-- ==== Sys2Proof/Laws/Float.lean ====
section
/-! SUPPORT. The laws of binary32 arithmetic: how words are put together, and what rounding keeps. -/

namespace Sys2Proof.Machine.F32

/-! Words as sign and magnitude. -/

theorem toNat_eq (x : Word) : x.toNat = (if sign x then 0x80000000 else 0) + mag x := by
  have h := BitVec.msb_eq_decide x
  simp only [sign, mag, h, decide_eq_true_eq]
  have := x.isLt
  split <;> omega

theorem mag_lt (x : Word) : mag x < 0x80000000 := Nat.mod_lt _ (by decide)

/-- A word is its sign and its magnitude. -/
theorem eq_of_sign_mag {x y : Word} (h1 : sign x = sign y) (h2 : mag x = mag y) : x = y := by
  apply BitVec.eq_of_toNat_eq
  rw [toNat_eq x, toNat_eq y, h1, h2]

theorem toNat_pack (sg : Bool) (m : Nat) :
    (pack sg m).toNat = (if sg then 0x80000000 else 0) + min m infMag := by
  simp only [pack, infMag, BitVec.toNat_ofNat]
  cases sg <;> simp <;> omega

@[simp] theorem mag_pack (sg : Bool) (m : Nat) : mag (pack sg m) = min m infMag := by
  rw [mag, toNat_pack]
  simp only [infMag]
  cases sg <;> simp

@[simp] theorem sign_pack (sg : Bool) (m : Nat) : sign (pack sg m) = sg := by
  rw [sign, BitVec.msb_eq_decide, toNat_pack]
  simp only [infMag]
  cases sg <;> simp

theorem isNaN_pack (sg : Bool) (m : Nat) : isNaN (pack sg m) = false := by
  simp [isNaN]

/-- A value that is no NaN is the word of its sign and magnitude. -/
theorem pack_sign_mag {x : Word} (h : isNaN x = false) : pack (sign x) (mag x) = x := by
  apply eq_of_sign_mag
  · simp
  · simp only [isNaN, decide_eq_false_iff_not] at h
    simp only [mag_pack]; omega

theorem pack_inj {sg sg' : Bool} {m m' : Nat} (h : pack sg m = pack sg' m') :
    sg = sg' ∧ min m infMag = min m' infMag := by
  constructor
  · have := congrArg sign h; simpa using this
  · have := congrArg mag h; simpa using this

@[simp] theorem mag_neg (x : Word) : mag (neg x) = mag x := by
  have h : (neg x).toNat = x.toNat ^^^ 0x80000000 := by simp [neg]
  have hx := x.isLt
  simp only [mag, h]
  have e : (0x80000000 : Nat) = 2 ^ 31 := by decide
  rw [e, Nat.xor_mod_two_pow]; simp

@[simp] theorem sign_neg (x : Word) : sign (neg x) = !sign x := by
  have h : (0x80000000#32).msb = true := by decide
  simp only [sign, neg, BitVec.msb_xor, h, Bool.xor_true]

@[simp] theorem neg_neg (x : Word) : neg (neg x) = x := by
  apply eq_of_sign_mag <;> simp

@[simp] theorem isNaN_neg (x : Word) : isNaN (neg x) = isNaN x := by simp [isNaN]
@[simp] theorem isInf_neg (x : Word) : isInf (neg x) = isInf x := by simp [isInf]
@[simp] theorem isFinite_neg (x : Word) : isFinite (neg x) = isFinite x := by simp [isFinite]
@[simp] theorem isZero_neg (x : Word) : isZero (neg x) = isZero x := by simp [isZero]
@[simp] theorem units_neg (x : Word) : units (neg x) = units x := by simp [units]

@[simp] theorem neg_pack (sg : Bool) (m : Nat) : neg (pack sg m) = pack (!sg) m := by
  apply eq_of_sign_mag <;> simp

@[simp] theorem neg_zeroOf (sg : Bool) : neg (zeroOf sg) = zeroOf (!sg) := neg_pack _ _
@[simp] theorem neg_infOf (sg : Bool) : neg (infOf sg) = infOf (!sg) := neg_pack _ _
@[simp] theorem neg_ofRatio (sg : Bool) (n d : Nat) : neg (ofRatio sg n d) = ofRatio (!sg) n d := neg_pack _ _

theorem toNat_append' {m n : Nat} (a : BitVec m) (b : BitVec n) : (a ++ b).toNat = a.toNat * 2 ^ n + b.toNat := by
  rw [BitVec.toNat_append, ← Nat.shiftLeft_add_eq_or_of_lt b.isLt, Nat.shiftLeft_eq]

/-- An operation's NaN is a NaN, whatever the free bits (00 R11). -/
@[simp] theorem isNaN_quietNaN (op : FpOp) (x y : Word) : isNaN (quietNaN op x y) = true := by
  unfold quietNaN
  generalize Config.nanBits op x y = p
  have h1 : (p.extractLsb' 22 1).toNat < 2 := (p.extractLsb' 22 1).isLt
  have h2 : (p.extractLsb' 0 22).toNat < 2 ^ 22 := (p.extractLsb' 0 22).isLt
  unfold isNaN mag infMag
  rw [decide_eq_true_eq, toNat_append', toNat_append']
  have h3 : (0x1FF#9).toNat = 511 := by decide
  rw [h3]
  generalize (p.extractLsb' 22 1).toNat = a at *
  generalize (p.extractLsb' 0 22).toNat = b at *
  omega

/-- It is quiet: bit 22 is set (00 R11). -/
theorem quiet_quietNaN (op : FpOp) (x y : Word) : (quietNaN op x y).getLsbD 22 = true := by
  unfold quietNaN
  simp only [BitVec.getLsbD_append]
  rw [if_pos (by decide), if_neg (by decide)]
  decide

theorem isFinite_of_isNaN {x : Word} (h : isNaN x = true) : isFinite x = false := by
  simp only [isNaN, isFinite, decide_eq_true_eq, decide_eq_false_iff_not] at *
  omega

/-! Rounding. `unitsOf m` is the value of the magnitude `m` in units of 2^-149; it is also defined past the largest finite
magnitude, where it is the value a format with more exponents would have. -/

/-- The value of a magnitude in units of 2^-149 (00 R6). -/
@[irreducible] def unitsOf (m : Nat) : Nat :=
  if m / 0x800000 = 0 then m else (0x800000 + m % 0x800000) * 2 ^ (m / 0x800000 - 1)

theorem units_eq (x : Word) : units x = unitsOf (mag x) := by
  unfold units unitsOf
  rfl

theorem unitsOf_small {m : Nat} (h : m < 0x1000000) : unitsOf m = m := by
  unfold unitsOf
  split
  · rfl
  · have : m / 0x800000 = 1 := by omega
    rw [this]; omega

• • • • •

#### [ACTIVITY]
Restate every record word for word.

#### [TASK ANSWER]
-- ==== Sys2Proof/Laws/Float.lean ====
section
/-! SUPPORT. The laws of binary32 arithmetic: how words are put together, and what rounding keeps. -/

namespace Sys2Proof.Machine.F32

/-! Words as sign and magnitude. -/

theorem toNat_eq (x : Word) : x.toNat = (if sign x then 0x80000000 else 0) + mag x := by
  have h := BitVec.msb_eq_decide x
  simp only [sign, mag, h, decide_eq_true_eq]
  have := x.isLt
  split <;> omega

theorem mag_lt (x : Word) : mag x < 0x80000000 := Nat.mod_lt _ (by decide)

/-- A word is its sign and its magnitude. -/
theorem eq_of_sign_mag {x y : Word} (h1 : sign x = sign y) (h2 : mag x = mag y) : x = y := by
  apply BitVec.eq_of_toNat_eq
  rw [toNat_eq x, toNat_eq y, h1, h2]

theorem toNat_pack (sg : Bool) (m : Nat) :
    (pack sg m).toNat = (if sg then 0x80000000 else 0) + min m infMag := by
  simp only [pack, infMag, BitVec.toNat_ofNat]
  cases sg <;> simp <;> omega

@[simp] theorem mag_pack (sg : Bool) (m : Nat) : mag (pack sg m) = min m infMag := by
  rw [mag, toNat_pack]
  simp only [infMag]
  cases sg <;> simp

@[simp] theorem sign_pack (sg : Bool) (m : Nat) : sign (pack sg m) = sg := by
  rw [sign, BitVec.msb_eq_decide, toNat_pack]
  simp only [infMag]
  cases sg <;> simp

theorem isNaN_pack (sg : Bool) (m : Nat) : isNaN (pack sg m) = false := by
  simp [isNaN]

/-- A value that is no NaN is the word of its sign and magnitude. -/
theorem pack_sign_mag {x : Word} (h : isNaN x = false) : pack (sign x) (mag x) = x := by
  apply eq_of_sign_mag
  · simp
  · simp only [isNaN, decide_eq_false_iff_not] at h
    simp only [mag_pack]; omega

theorem pack_inj {sg sg' : Bool} {m m' : Nat} (h : pack sg m = pack sg' m') :
    sg = sg' ∧ min m infMag = min m' infMag := by
  constructor
  · have := congrArg sign h; simpa using this
  · have := congrArg mag h; simpa using this

@[simp] theorem mag_neg (x : Word) : mag (neg x) = mag x := by
  have h : (neg x).toNat = x.toNat ^^^ 0x80000000 := by simp [neg]
  have hx := x.isLt
  simp only [mag, h]
  have e : (0x80000000 : Nat) = 2 ^ 31 := by decide
  rw [e, Nat.xor_mod_two_pow]; simp

@[simp] theorem sign_neg (x : Word) : sign (neg x) = !sign x := by
  have h : (0x80000000#32).msb = true := by decide
  simp only [sign, neg, BitVec.msb_xor, h, Bool.xor_true]

@[simp] theorem neg_neg (x : Word) : neg (neg x) = x := by
  apply eq_of_sign_mag <;> simp

@[simp] theorem isNaN_neg (x : Word) : isNaN (neg x) = isNaN x := by simp [isNaN]
@[simp] theorem isInf_neg (x : Word) : isInf (neg x) = isInf x := by simp [isInf]
@[simp] theorem isFinite_neg (x : Word) : isFinite (neg x) = isFinite x := by simp [isFinite]
@[simp] theorem isZero_neg (x : Word) : isZero (neg x) = isZero x := by simp [isZero]
@[simp] theorem units_neg (x : Word) : units (neg x) = units x := by simp [units]

@[simp] theorem neg_pack (sg : Bool) (m : Nat) : neg (pack sg m) = pack (!sg) m := by
  apply eq_of_sign_mag <;> simp

@[simp] theorem neg_zeroOf (sg : Bool) : neg (zeroOf sg) = zeroOf (!sg) := neg_pack _ _
@[simp] theorem neg_infOf (sg : Bool) : neg (infOf sg) = infOf (!sg) := neg_pack _ _
@[simp] theorem neg_ofRatio (sg : Bool) (n d : Nat) : neg (ofRatio sg n d) = ofRatio (!sg) n d := neg_pack _ _

theorem toNat_append' {m n : Nat} (a : BitVec m) (b : BitVec n) : (a ++ b).toNat = a.toNat * 2 ^ n + b.toNat := by
  rw [BitVec.toNat_append, ← Nat.shiftLeft_add_eq_or_of_lt b.isLt, Nat.shiftLeft_eq]

/-- An operation's NaN is a NaN, whatever the free bits (00 R11). -/
@[simp] theorem isNaN_quietNaN (op : FpOp) (x y : Word) : isNaN (quietNaN op x y) = true := by
  unfold quietNaN
  generalize Config.nanBits op x y = p
  have h1 : (p.extractLsb' 22 1).toNat < 2 := (p.extractLsb' 22 1).isLt
  have h2 : (p.extractLsb' 0 22).toNat < 2 ^ 22 := (p.extractLsb' 0 22).isLt
  unfold isNaN mag infMag
  rw [decide_eq_true_eq, toNat_append', toNat_append']
  have h3 : (0x1FF#9).toNat = 511 := by decide
  rw [h3]
  generalize (p.extractLsb' 22 1).toNat = a at *
  generalize (p.extractLsb' 0 22).toNat = b at *
  omega

/-- It is quiet: bit 22 is set (00 R11). -/
theorem quiet_quietNaN (op : FpOp) (x y : Word) : (quietNaN op x y).getLsbD 22 = true := by
  unfold quietNaN
  simp only [BitVec.getLsbD_append]
  rw [if_pos (by decide), if_neg (by decide)]
  decide

theorem isFinite_of_isNaN {x : Word} (h : isNaN x = true) : isFinite x = false := by
  simp only [isNaN, isFinite, decide_eq_true_eq, decide_eq_false_iff_not] at *
  omega

/-! Rounding. `unitsOf m` is the value of the magnitude `m` in units of 2^-149; it is also defined past the largest finite
magnitude, where it is the value a format with more exponents would have. -/

/-- The value of a magnitude in units of 2^-149 (00 R6). -/
@[irreducible] def unitsOf (m : Nat) : Nat :=
  if m / 0x800000 = 0 then m else (0x800000 + m % 0x800000) * 2 ^ (m / 0x800000 - 1)

theorem units_eq (x : Word) : units x = unitsOf (mag x) := by
  unfold units unitsOf
  rfl

theorem unitsOf_small {m : Nat} (h : m < 0x1000000) : unitsOf m = m := by
  unfold unitsOf
  split
  · rfl
  · have : m / 0x800000 = 1 := by omega
    rw [this]; omega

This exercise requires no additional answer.